Lenins anderer Widersacher ist Kaiser Wilhelm II.: Die Mittelmächte des Ersten Weltkriegs besetzen eine Front, die von Estland bis ans Schwarze Meer reicht. Schon die Provisorische Regierung plant deshalb im Oktober, die Hauptstadt zu verlegen: St. Petersburg, das damals Petrograd heisst, liegt in Reichweite des deutschen Heeres.

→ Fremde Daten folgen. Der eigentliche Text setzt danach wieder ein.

-- ==== Sys2Proof/Machine/Objs.lean ====
section
/-! DEFINITION. The object dictionary: every object with its type, access, range, place in stored configuration and default,
as the object tables of the chapters give them; the checks of R348 and R349 on a value; the values read. -/

namespace Sys2Proof.Machine

open Sys2Proof

/-- Object types (R348). -/
inductive ObjType | u8 | u16 | u32 | u64 | i32 | bool | str | blob
  deriving DecidableEq, Repr

/-- Object access codes (chapter 00). -/
inductive ObjAcc | ro | rw | wo | auth
  deriving DecidableEq, Repr

/-- Ranges of object values: any value of the type, a number range, several number ranges, signed, odd, a length range,
listed lengths. -/
inductive ObjRange
  | any
  | num (lo hi : Nat)
  | nums (l : List (Nat × Nat))
  | signed (lo hi : Int)
  | odd
  | len (lo hi : Nat)
  | lens (l : List Nat)
  deriving DecidableEq, Repr

/-- One row of an object table. `key` is index × 256 + subindex. -/
structure ObjRow where
  key : Nat
  type : ObjType
  acc : ObjAcc
  range : ObjRange
  stored : Bool
  deflt : List Byte

/-- Object rows, part 0. -/
def objRows0 : List ObjRow :=
  [⟨0x100001, .str, .ro, .len 0 65535, false, [0x5A, 0x65, 0x6E, 0x72, 0x69, 0x64]⟩,
   ⟨0x100002, .str, .ro, .len 0 65535, false, [0x5A, 0x52, 0x4C, 0x39, 0x2D, 0x4D, 0x31, 0x32, 0x38, 0x30]⟩,
   ⟨0x100003, .u8, .ro, .num 1 9, false, leBytes 1 0x9⟩,
   ⟨0x100004, .u8, .ro, .num 0 255, false, leBytes 1 0x20⟩,
   ⟨0x100005, .u16, .ro, .num 0 384, false, leBytes 2 0x180⟩,
   ⟨0x100006, .u8, .ro, .num 0 96, false, leBytes 1 0x60⟩,
   ⟨0x100007, .u8, .ro, .num 0 12, false, leBytes 1 0xC⟩,
   ⟨0x100008, .u16, .ro, .num 0 1280, false, leBytes 2 0x500⟩,
   ⟨0x100101, .blob, .ro, .len 16 16, false, leBytes 16 offeredBits⟩,
   ⟨0x100102, .blob, .rw, .len 16 16, true, leBytes 16 3⟩,
   ⟨0x100103, .blob, .ro, .len 16 16, false, leBytes 16 3⟩,
   ⟨0x100104, .blob, .ro, .len 16 16, false, leBytes 16 3⟩,
   ⟨0x100105, .blob, .ro, .len 16 16, false, leBytes 16 0x700000000⟩,
   ⟨0x110001, .bool, .rw, .num 0 1, true, leBytes 1 0x1⟩,
   ⟨0x110002, .u8, .rw, .num 0 2, true, leBytes 1 0x2⟩,
   ⟨0x110003, .u32, .rw, .any, true, leBytes 4 0x0⟩]

/-- Object rows, part 1. -/
def objRows1 : List ObjRow :=
  [⟨0x110004, .u8, .rw, .num 0 32, true, leBytes 1 0x0⟩,
   ⟨0x110005, .u32, .rw, .any, true, leBytes 4 0x0⟩,
   ⟨0x110006, .u16, .rw, .num 1024 65535, true, leBytes 2 0x1D20⟩,
   ⟨0x110007, .blob, .rw, .lens [0, 18], true, []⟩,
   ⟨0x110008, .bool, .rw, .num 0 1, true, leBytes 1 0x1⟩,
   ⟨0x110009, .blob, .ro, .len 20 20, false, []⟩,
   ⟨0x11000A, .u32, .ro, .any, false, leBytes 4 0x0⟩,
   ⟨0x11000B, .u32, .ro, .any, false, leBytes 4 0x0⟩,
   ⟨0x110101, .u64, .ro, .any, false, leBytes 8 0x0⟩,
   ⟨0x110102, .u64, .ro, .any, false, leBytes 8 0x0⟩,
   ⟨0x110103, .u64, .ro, .any, false, leBytes 8 0x0⟩,
   ⟨0x110104, .u64, .ro, .any, false, leBytes 8 0x0⟩,
   ⟨0x110105, .u64, .ro, .any, false, leBytes 8 0x0⟩,
   ⟨0x110106, .u64, .ro, .any, false, leBytes 8 0x0⟩,
   ⟨0x110107, .u64, .ro, .any, false, leBytes 8 0x0⟩,
   ⟨0x110108, .u64, .ro, .any, false, leBytes 8 0x0⟩]

/-- Object rows, part 2. -/
def objRows2 : List ObjRow :=
  [⟨0x110109, .u16, .ro, .any, false, leBytes 2 0x0⟩,
   ⟨0x11010A, .u16, .ro, .any, false, leBytes 2 0x0⟩,
   ⟨0x11010B, .u16, .ro, .any, false, leBytes 2 0x0⟩,
   ⟨0x11010C, .u16, .ro, .any, false, leBytes 2 0x0⟩,
   ⟨0x11010D, .u16, .ro, .any, false, leBytes 2 0x0⟩,
   ⟨0x11010E, .u16, .ro, .any, false, leBytes 2 0x0⟩,
   ⟨0x11010F, .u16, .ro, .any, false, leBytes 2 0x0⟩,
   ⟨0x110110, .u16, .ro, .any, false, leBytes 2 0x0⟩,
   ⟨0x110201, .u8, .rw, .num 0 3, false, leBytes 1 0x0⟩,
   ⟨0x110202, .u16, .ro, .any, false, leBytes 2 0x1⟩,
   ⟨0x110203, .u32, .ro, .any, false, leBytes 4 0x0⟩,
   ⟨0x110204, .bool, .rw, .num 0 1, false, leBytes 1 0x0⟩,
   ⟨0x110205, .bool, .ro, .num 0 1, false, leBytes 1 0x0⟩,
   ⟨0x200001, .str, .ro, .len 16 16, false, []⟩,
   ⟨0x200002, .u8, .ro, .num 0 255, false, leBytes 1 0x3⟩,
   ⟨0x200003, .u32, .ro, .any, false, leBytes 4 0x0⟩]
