-- ==== Sys2Proof/Machine/Translate.lean ====
section
/-! DEFINITION. Address translation in the Roundabout: walks, the two caches, extents, holder records, fault records, recalls
(chapter 11). -/

namespace Sys2Proof.Machine

open Sys2Proof

/-! ### Tree pseudo-LRU (R174) -/

/-- Sets tree bit `p` to `v`. -/
def treePut (t p : Nat) (v : Bool) : Nat := t - b2n (bit t p) * 2 ^ p + b2n v * 2 ^ p

/-- From node `k` up: every parent points away from the path. -/
def treeUp : Nat → Nat → Nat → Nat
  | 0, t, _ => t
  | f + 1, t, k => if k ≤ 1 then t else treeUp f (treePut t (k / 2) (k == 2 * (k / 2))) (k / 2)

/-- touch(w) of R174 for a tree of `n` leaves. -/
def treeTouch (n t w : Nat) : Nat := treeUp 8 t (n + w)

/-- Has node `k` an eligible way below it? -/
def treeHas (n : Nat) (elig : Nat → Bool) (k : Nat) : Bool :=
  (List.range n).any fun w => elig w && (List.range 6).any fun j => (n + w) / 2 ^ j == k

/-- victim() of R174 from node `k` down. -/
def treeDown (n t : Nat) (elig : Nat → Bool) : Nat → Nat → Nat
  | 0, k => k
  | f + 1, k =>
    if n ≤ k then k
    else
      let pref := 2 * k + b2n (bit t k)
      let other := 2 * k + 1 - b2n (bit t k)
      treeDown n t elig f (if treeHas n elig pref then pref else other)

/-- The victim way of a tree of `n` leaves. -/
def treeVictim (n t : Nat) (elig : Nat → Bool) : Nat := treeDown n t elig 8 1 - n

/-! ### Walks (R218 to R222) -/

/-- Fault kinds of RBT_FREC.KIND. -/
def fkNotMapped : Nat := 1
def fkRights : Nat := 2
def fkMalformed : Nat := 3
def fkStale : Nat := 4

/-- What a lookup or walk gives. -/
inductive WalkRes
  | leaf (l : Leaf) (run : Nat)
  | fault (kind : Nat)
  | uncorrectable (pa n : Nat)
  deriving DecidableEq, Repr

/-- Is right set `r` enough for need `n` (bit 0 read, 1 write, 2 atomic)? -/
def rightsCover (r n : Nat) : Bool := r &&& n == n

/-- The checks of R222 on a leaf at a level that allows one. `z` is the log2 of its size. -/
def leafResult (root va e z need : Nat) : WalkRes :=
  let run := bits e 61 56
  let pa := bits e 55 8 * 256
  let rights := bits e 4 2
  let base := va / 2 ^ z * 2 ^ z
  let runBase := if run = 0 then base else va / 2 ^ run * 2 ^ run
  let okRun := run = 0 ∨ (z = 21 ∧ 21 ≤ run ∧ run ≤ 36) ∨ (z = 30 ∧ 30 ≤ run ∧ run ≤ 36)
  let okRange (a n : Nat) : Bool := paKind a != .none && paKind a != .reserve && a + n ≤ paEnd a
  if bits e 63 62 ≠ 0 ∨ bits e 7 5 ≠ 0 ∨ ¬okRun ∨ pa % 2 ^ z ≠ 0 ∨ (bit e 4 ∧ ¬(bit e 3 ∧ bit e 2)) ∨ !okRange pa (2 ^ z)
    ∨ (run ≠ 0 ∧ (pa < base - runBase ∨ !okRange (pa - (base - runBase)) (2 ^ run))) then .fault fkMalformed
  else if !rightsCover rights need then .fault fkRights
  else if run = 0 then .leaf ⟨root, base, z, pa, rights⟩ 0
  else .leaf ⟨root, runBase, run, pa - (base - runBase), rights⟩ run

/-- The walk below a table at `tbl`: for each level its index's lowest VA bit, the index's width, the leaf's log2 size (0 where no
leaf is allowed) and whether a table pointer may stand there. -/
def Dev.walkFrom (d : Dev) (root va need : Nat) : List (Nat × Nat × Nat × Bool) → Nat → WalkRes
  | [], _ => .fault fkMalformed
  | (sh, w, z, ptr) :: rest, tbl =>
    let ea := tbl + 8 * (va / 2 ^ sh % 2 ^ w)
    if !d.inKept ea 8 then .fault fkMalformed
    else if d.bad ea 8 || d.failed ea 8 then .uncorrectable ea 8
    else
      let e := leNat (d.read ea 8)
      match e % 4 with
      | 0 => .fault fkNotMapped
      | 1 =>
        let next := bits e 55 8 * 256
        if !ptr || bits e 63 56 != 0 || bits e 7 2 != 0 || (rest.length != 1 && next % 0x1000 != 0) then .fault fkMalformed
        else d.walkFrom root va need rest next
      | 2 => if z = 0 then .fault fkMalformed else leafResult root va e z need
      | _ => .fault fkMalformed

/-- The five levels (the table of levels in chapter 11). -/
def walkLevels : List (Nat × Nat × Nat × Bool) :=
  [(48, 8, 0, true), (39, 9, 0, true), (30, 9, 30, true), (21, 9, 21, true), (16, 5, 16, false)]

/-- `a` is older than `b`, modulo 2^32 (R219). -/
def genOlder (a b : Nat) : Bool :=
  let x := (b + 2 ^ 32 - a) % 2 ^ 32
  1 ≤ x && x ≤ 2 ^ 31 - 1

/-- The physical address of root `r`'s record. -/
def Dev.rootRecord (d : Dev) (r : Nat) : Nat := 64 * d.get (F.RBT_ROOT_REC_PA r)

/-- The GEN in root `r`'s record in device memory. -/
def Dev.rootGen (d : Dev) (r : Nat) : Nat := leNat (d.read (d.rootRecord r + 8) 4)

/-- A walk from the root record (R218, R220, R222). -/
def Dev.walk (d : Dev) (root va need : Nat) : WalkRes :=
  let rec_ := d.rootRecord root
  if !d.inKept rec_ 64 then .fault fkMalformed
  else if d.bad rec_ 64 || d.failed rec_ 64 then .uncorrectable rec_ 64
  else
    let b := d.read rec_ 64
    if leWord b 0 / 2 ^ 56 ≠ 0 ∨ leWord b 0 % 2 ^ 11 ≠ 0 ∨ leWord b 1 / 2 ^ 32 ≠ 0 ∨ (b.drop 16).any (· != 0#8) then .fault fkMalformed
    else if genOlder (leWord b 1) (d.get (F.RBT_GEN_GEN root)) then .fault fkStale
    else d.walkFrom root va need walkLevels (leWord b 0)

/-! ### Caches (R223, R224) -/

/-- The page-cache set of a leaf of size 2^z. -/
def pageSet (root va z : Nat) : Nat := (va / 2 ^ z % 2 ^ 11) ^^^ (32 * root % 2048)

/-- The leaf in a way of a set. -/
def Dev.pageWay (d : Dev) (set w : Nat) : Option Leaf := Table.get (fun _ => none) d.rbt.pages (8 * set + w)

/-- The way of a set that holds the leaf of this root, size and address. -/
def Dev.pageFind (d : Dev) (root va z : Nat) : Option (Nat × Leaf) :=
  (List.range 8).findSome? fun w =>
    match d.pageWay (pageSet root va z) w with
    | some l => if l.root = root ∧ l.z = z ∧ l.va = va / 2 ^ z * 2 ^ z then some (w, l) else none
    | none => none

/-- Touches a way of a page-cache set. -/
def Dev.pageTouch (d : Dev) (set w : Nat) : Dev :=
  let t := Table.set (fun _ => 0) d.rbt.pageTrees set (treeTouch 8 (Table.get (fun _ => 0) d.rbt.pageTrees set) w)
  { d with rbt := { d.rbt with pageTrees := t } }

/-- Fills a leaf into the page cache: its own way, else the lowest invalid way, else the victim. -/
def Dev.pageFill (d : Dev) (l : Leaf) : Dev :=
  let set := pageSet l.root l.va l.z
  let w := match d.pageFind l.root l.va l.z with
    | some (w, _) => w
    | none => match (List.range 8).find? fun w => (d.pageWay set w).isNone with
      | some w => w
      | none => treeVictim 8 (Table.get (fun _ => 0) d.rbt.pageTrees set) fun _ => true
  ({ d with rbt := { d.rbt with pages := Table.set (fun _ => none) d.rbt.pages (8 * set + w) (some l) } } : Dev).pageTouch set w

/-- Does a range entry cover this root and address? -/
def Leaf.covers (l : Leaf) (root va : Nat) : Bool := l.root == root && l.va ≤ va && va < l.va + 2 ^ l.z

/-- Puts a range entry at the most recently used end, at most 48 entries. -/
def Dev.rangeUse (d : Dev) (l : Leaf) : Dev :=
  let r := (l :: d.rbt.ranges.filter fun x => !(x.root == l.root && x.va == l.va && x.z == l.z)).take 48
  { d with rbt := { d.rbt with ranges := r } }

/-- A walk, counted, with its leaf cached (R223). -/
def Dev.walkFill (d : Dev) (root va need : Nat) : WalkRes × Dev :=
  let d := d.bump F.RBT_STAT_WALKS 1
  match d.walk root va need with
  | .leaf l run => (.leaf l run, if run = 0 then d.pageFill l else d.rangeUse l)
  | .uncorrectable pa n => (.uncorrectable pa n, (d.readStatus pa n false).2)
  | r => (r, d)

/-- A lookup: range entries, then the page cache, then a walk; a cached leaf without the right is re-walked once (R224). -/
def Dev.lookup (d : Dev) (root va need : Nat) : WalkRes × Dev :=
  match d.rbt.ranges.find? fun l => l.covers root va with
  | some l =>
    if rightsCover l.rights need then (.leaf l l.z, (d.bump F.RBT_STAT_HITS 1).rangeUse l) else d.walkFill root va need
  | none =>
    match [16, 21, 30].findSome? fun z => d.pageFind root va z with
    | some (w, l) =>
      if rightsCover l.rights need then (.leaf l 0, (d.bump F.RBT_STAT_HITS 1).pageTouch (pageSet root l.va l.z) w)
      else d.walkFill root va need
    | none => d.walkFill root va need

/-! ### Extents (R225) -/

/-- What translating a range gives: extents, a status without a fault record, or a fault at an address. -/
inductive Xlate
  | ok (e : List Extent)
  | stop (status : Nat)
  | fault (kind va : Nat)
  deriving DecidableEq, Repr

/-- Puts a run before extents, merged with the first where PA advances with VA and the rights are the same. -/
def joinExtent (e : Extent) : List Extent → List Extent
  | [] => [e]
  | x :: r => if x.pa = e.pa + e.len ∧ x.rights = e.rights then ⟨e.va, e.len + x.len, e.pa, e.rights⟩ :: r else e :: x :: r

/-- The extents of `[va, stop)`, leaf by leaf; `fuel` is at least the number of 64 KiB granules. -/
def Dev.extentsFrom (root need stop : Nat) : Nat → Dev → Nat → Xlate × Dev
  | 0, d, _ => (.ok [], d)
  | n + 1, d, va =>
    if stop ≤ va then (.ok [], d)
    else
      match d.lookup root va need with
      | (.leaf l _, d) =>
        let e : Extent := ⟨va, min stop (l.va + 2 ^ l.z) - va, l.pa + (va - l.va), l.rights⟩
        match extentsFrom root need stop n d (va + e.len) with
        | (.ok r, d) => (.ok (joinExtent e r), d)
        | x => x
      | (.fault k, d) => (.fault k (if k = fkStale then 0 else va), d)
      | (.uncorrectable _ _, d) => (.stop stUncorrectable, d)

Juliaufstand: Am 17. Juli 1917 schiessen in Petrograd alias St. Petersburg Soldaten der provisorischen Regierung mit Maschinengewehren auf Demostrierende.
Juliaufstand: Am 17. Juli 1917 schiessen in Petrograd alias St. Petersburg Soldaten der provisorischen Regierung mit Maschinengewehren auf Demostrierende.
Gemeinfrei

Doch erst im Frühjahr 1918 kommt wieder Bewegung in die Sache, nachdem deutsche Truppen noch näher an die Stadt herangekommen sind: Am 26. Februar beschliessen die Sowjets unter Lenins Führung, wieder jenen Ort zur Hauptstadt zu machen, der es bis 1712 bereits war: Moskau.

Höchste Geheimhaltung

Am wichtigsten und umgehend auszuführen sei der Umzug der Staatsbank mit ihren Goldreserven. Jedes Ministerium muss überdies eine Mindestanzahl an Beamten nach Moskau schicken. Die Vorbereitungen dazu laufen im Geheimen: Der Umzug könnte nicht nur die Deutschen auf den Plan rufen, sondern auch von der Bevölkerung als ein fatales Signal gedeutet werden.

Ein Bild des offiziellen Regierungsumzugs, der zwischen dem 14. und 16. März 1918 stattfand.
Ein Bild des offiziellen Regierungsumzugs, der zwischen dem 14. und 16. März 1918 stattfand.

Gleichzeitig verhandelt eine Sowjet-Delegation in Brest-Litowsk mit den Achsenmächten über Frieden. Die Lage an der Ostfront ist für Lenins Legionen katastrophal: Allein in den beiden Vorwochen haben die Deutschen 63'000 Russen gefangengenommen.

Der Kreml mit der Grossen Moskwa-Brücke um 1890: Die Sowjets beziehen die Festung 1918 gern, weil sie im Bürgerkrieg Schutz bietet.
Der Kreml mit der Grossen Moskwa-Brücke um 1890: Die Sowjets beziehen die Festung 1918 gern, weil sie im Bürgerkrieg Schutz bietet.
Gemeinfrei

Lenin muss seine Kräfte bündeln. Er kann nicht gleichzeitig die Weisse Armee von Kerenski schlagen, die Revolution umsetzen und die Mittelmächte besiegen. Frieden ist eines der drei essentiellen Versprechen der Sowjets – neben einer Umverteilung des Landes und Mindestlöhnen.

Teurer Frieden

Nur deshalb lässt sich Lenin auf ein Geschäft mit Berlin ein, das Russland ein Drittel seiner Bevölkerung und 90 Prozent seiner Kohle-Produktion kostet: Am 3. März wird der Frieden von Brest-Litowsk unterzeichnet. Theoretisch ist Moskau also nicht mehr in Gefahr, doch in der Praxis gehen die Planungen für den geheimen Umzug weiter.

Das Staatsorgan «Prawda» berichtet erst über den Umzug, als das Exekutivkomitee und die Volkskommissare St. Petersburg bereits verlassen haben. Ein Dekret verfügt, dass zwischen dem 11. und 12. März alle Regierungsinstitutionen die Stadt an der Ostsee verlassen haben müssen. Am 12. März 1918 wird Moskau schliesslich zur neuen, alten Hauptstadt.

Der Vorgang wird am 16. März auf dem 4. Allrussischen Kongress bestätigt. «Im Zuge der aktuellen Krise der Russischen Revolution hat sich die Position von Petrograd als Hauptstadt dramatisch verändert», heisst es im Dekret. «Deshalb hat der Kongress beschlossen, fürs Erste die Hauptstadt der föderativen Sowjetrepubliken von Petrograd nach Moskau zu verlegen, bis sich der oben erwähnte Zustand ändert.»